The last week has been overwhelming, to say the least. My brain feels like it's been pulled in about 18 different directions. A lot has been going on; some good, some not so good. Today I came home from work with my annual 'first day of vacation bible school' headache. Don't get me wrong ... I love VBS week. The kids are full of energy, the festive decorations are amazing, the kids are mostly all happy (although there's usually at least 1 crier in the bunch), but what I'm not used to is the number of people that come through my office during the 3 hour span. I finish Day One and recap with the fact that no one got stung by a bee, no one got lost, no one got sick in my office, there were no parental issues to be concerned with, and I didn't get as much done as I normally would on a Monday. All par for the course and all expected.
But personally my past week has been exhausting. My daughter is busy preparing for music auditions and to go off to college at the end of the month. My son (the teacher) has been travelling across state lines for multiple job interviews (but I'm glad to report that just this afternoon he accepted an offer). I know people who are dealing with illnesses and surgeries; as well as relationship woes.

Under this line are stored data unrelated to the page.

-- ==== Sys2Proof/Machine/Flags.lean ====
section
/-! DEFINITION. The core has no flags, condition codes or predicate registers (10_state.md R27). This file holds what takes their
place: the conditions the conditional micro-operations evaluate and act on in one step, and the one carry computation,
CsumTTL (44_rewrite.md R110). -/

namespace Sys2Proof.Machine

/-- The protocol id names a VLAN tag, 802.1Q or 802.1ad (R86). -/
def isVlanTpid (proto : BitVec 16) : Bool := proto == et8021q || proto == et8021ad

/-- Rule 1: the tested octet is 0 or 255 (R93). -/
def isNetOrBroadcastOctet (octet : Nat) : Bool := octet == 0x00 || octet == 0xFF

/-- Rule 2: the more-fragments flag, bit 13, or a non-zero 13-bit fragment offset (R94). -/
def isFragment (ff : Nat) : Bool := ff.testBit 13 || ff % 2 ^ 13 != 0

/-- Rule 3: one of the two ports is 53 (R97). -/
def isDnsPort (sp dp : Nat) : Bool := sp == dnsPort || dp == dnsPort

/-- The hop-count guard: hop count ≤ 1 (R101, R103). -/
def isHopExhausted (hop : Nat) : Bool := decide (hop ≤ hopGuard)

/-- What FDISP does with a result code (R71, R106). -/
inductive LookupClass where
  /-- rc 0 -/
  | success
  /-- rc 1, 2, 3 -/
  | hard
  /-- rc 4 .. 8, and the reserved 9 .. 15 -/
  | soft
deriving DecidableEq, Repr

/-- The class of a result code (R71, R106). -/
def lookupClass (rc : BitVec 4) : LookupClass :=
  if rc = 0 then .success
  else if rc = 1 ∨ rc = 2 ∨ rc = 3 then .hard
  else .soft

/-- `CsumTTL(c)`: the IPv4 header checksum after a TTL decrement (R110). -/
def csumTtl (cfg : BitVec 4) (c : Nat) : Nat :=
  let s := c + 0x0100
  if csumFoldGe cfg then (s + (if s ≥ 0xFFFF then 1 else 0)) % 2 ^ 16
  else s % 2 ^ 16 + s / 2 ^ 16

end Sys2Proof.Machine
end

What can I say, other than it's my nature to be a worrier. I've always been that way. I worry not because I'm expecting doom and gloom, but I worry because I can't shut my brain down. I think and think and then think some more. I think about the possible scenarios, the what ifs, and the potential changes. I suppose in some strange way I think that if I worry, it'll take some of the stress away from other people. Not sure where I came up with that justification. Doesn't really make much sense. Realistically it just means that we ALL worry. Pretty senseless on my part, but it must be part of my DNA because the trait has never gone away and has never gotten any better.

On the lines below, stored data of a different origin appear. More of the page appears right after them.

-- ==== Sys2Proof/Machine/Step.lean ====
section
/-! DEFINITION. One step of the core: one move of one agent (10_state.md R20, 45_sequencer.md R116). -/

namespace Sys2Proof.Machine

/-- One step of the unit whose turn it is: in RUN, fetch, decode, execute (R116, R117); in IDLE, wait with no state change
(R145); in FAULT, no further step (R130). -/
def unitStep (s : State) : Host.Outcome State Fault Refusal :=
  match s.cur with
  | none => .refused .noSuchUnit
  | some u =>
    match u.st with
    | .idle => .next s
    | .fault _ => .fault .stuck
    | .run =>
      match s.fetch u with
      | none => .fault .noProgram
      | some w => exec (decode w) s

/-- One move taken from the agenda. -/
def perform (m : Move) (s : State) : Host.Outcome State Fault Refusal :=
  match m with
  | .unitStep u => unitStep { s with turn := u }
  | .request r => s.submit r
  | .load p => s.load p
  | .monitor u a f => s.monitorRead u a f

/-- One step of the core: the next move of the agenda, or the unit whose turn it is (log 8). -/
def step (s : State) : Host.Outcome State Fault Refusal :=
  match s.agenda with
  | [] => unitStep s
  | m :: rest => perform m { s with agenda := rest }

/-- `s` with the word `w` where the unit whose turn it is fetches next, that unit in RUN and next to move (log 19). -/
def State.withFetchWord (s : State) (nbits w : Nat) : State :=
  match s.cur with
  | none => s
  | some u =>
    { (s.placeWord u.pc (BitVec.ofNat 16 (w % 2 ^ nbits))).put { u with st := .run } with
      agenda := Move.unitStep s.turn :: s.agenda }

end Sys2Proof.Machine
end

I worry about the timing for people, their deadlines, and their options. I don't mean to sound like I'm a meddler. I try not to get involved in other people's dilemmas and situations, but when it's family or friends you can't always help yourself. In the midst of everything life has thrown at us lately I do try to carve out a few quiet moments here and there to read, to escape, and to simply distract myself. It's common knowledge that I often renew my library books 2 or 3 times, because I can't find the time to finish a book, but am stubborn enough to still want to. Ironically I came across a passage in my current book where a mother commented when asked how she liked her new freedom now that her daughter was grown. She responded in part with, "I don't know yet. So far, I still miss making sure she's okay. I miss talking to her several times a day. I still worry that she's going to do something and I won't be there to see, and that she'll need me but I won't be there. Once a mother, et cetera."
Hmmm, so maybe it's not so much about being a worrier, maybe it's more about being a mother and a parent. How do you handle the worries, the stress, and the endless 'what ifs'? I'd love to take up yoga, but who am I kidding ... I can't even finish my library books in time. In another month my daughter will be at college and my son will be relocated and teaching high school. My gardens won't need watering or as much pruning. Perhaps things will slow down just a bit. Trust me ... I do have hobbies and plans including my 5K Breast Cancer walk in October. I do have blogging workshops to attend. I'll have sleep to catch up on. And who knows I may even finish a book without having to renew it.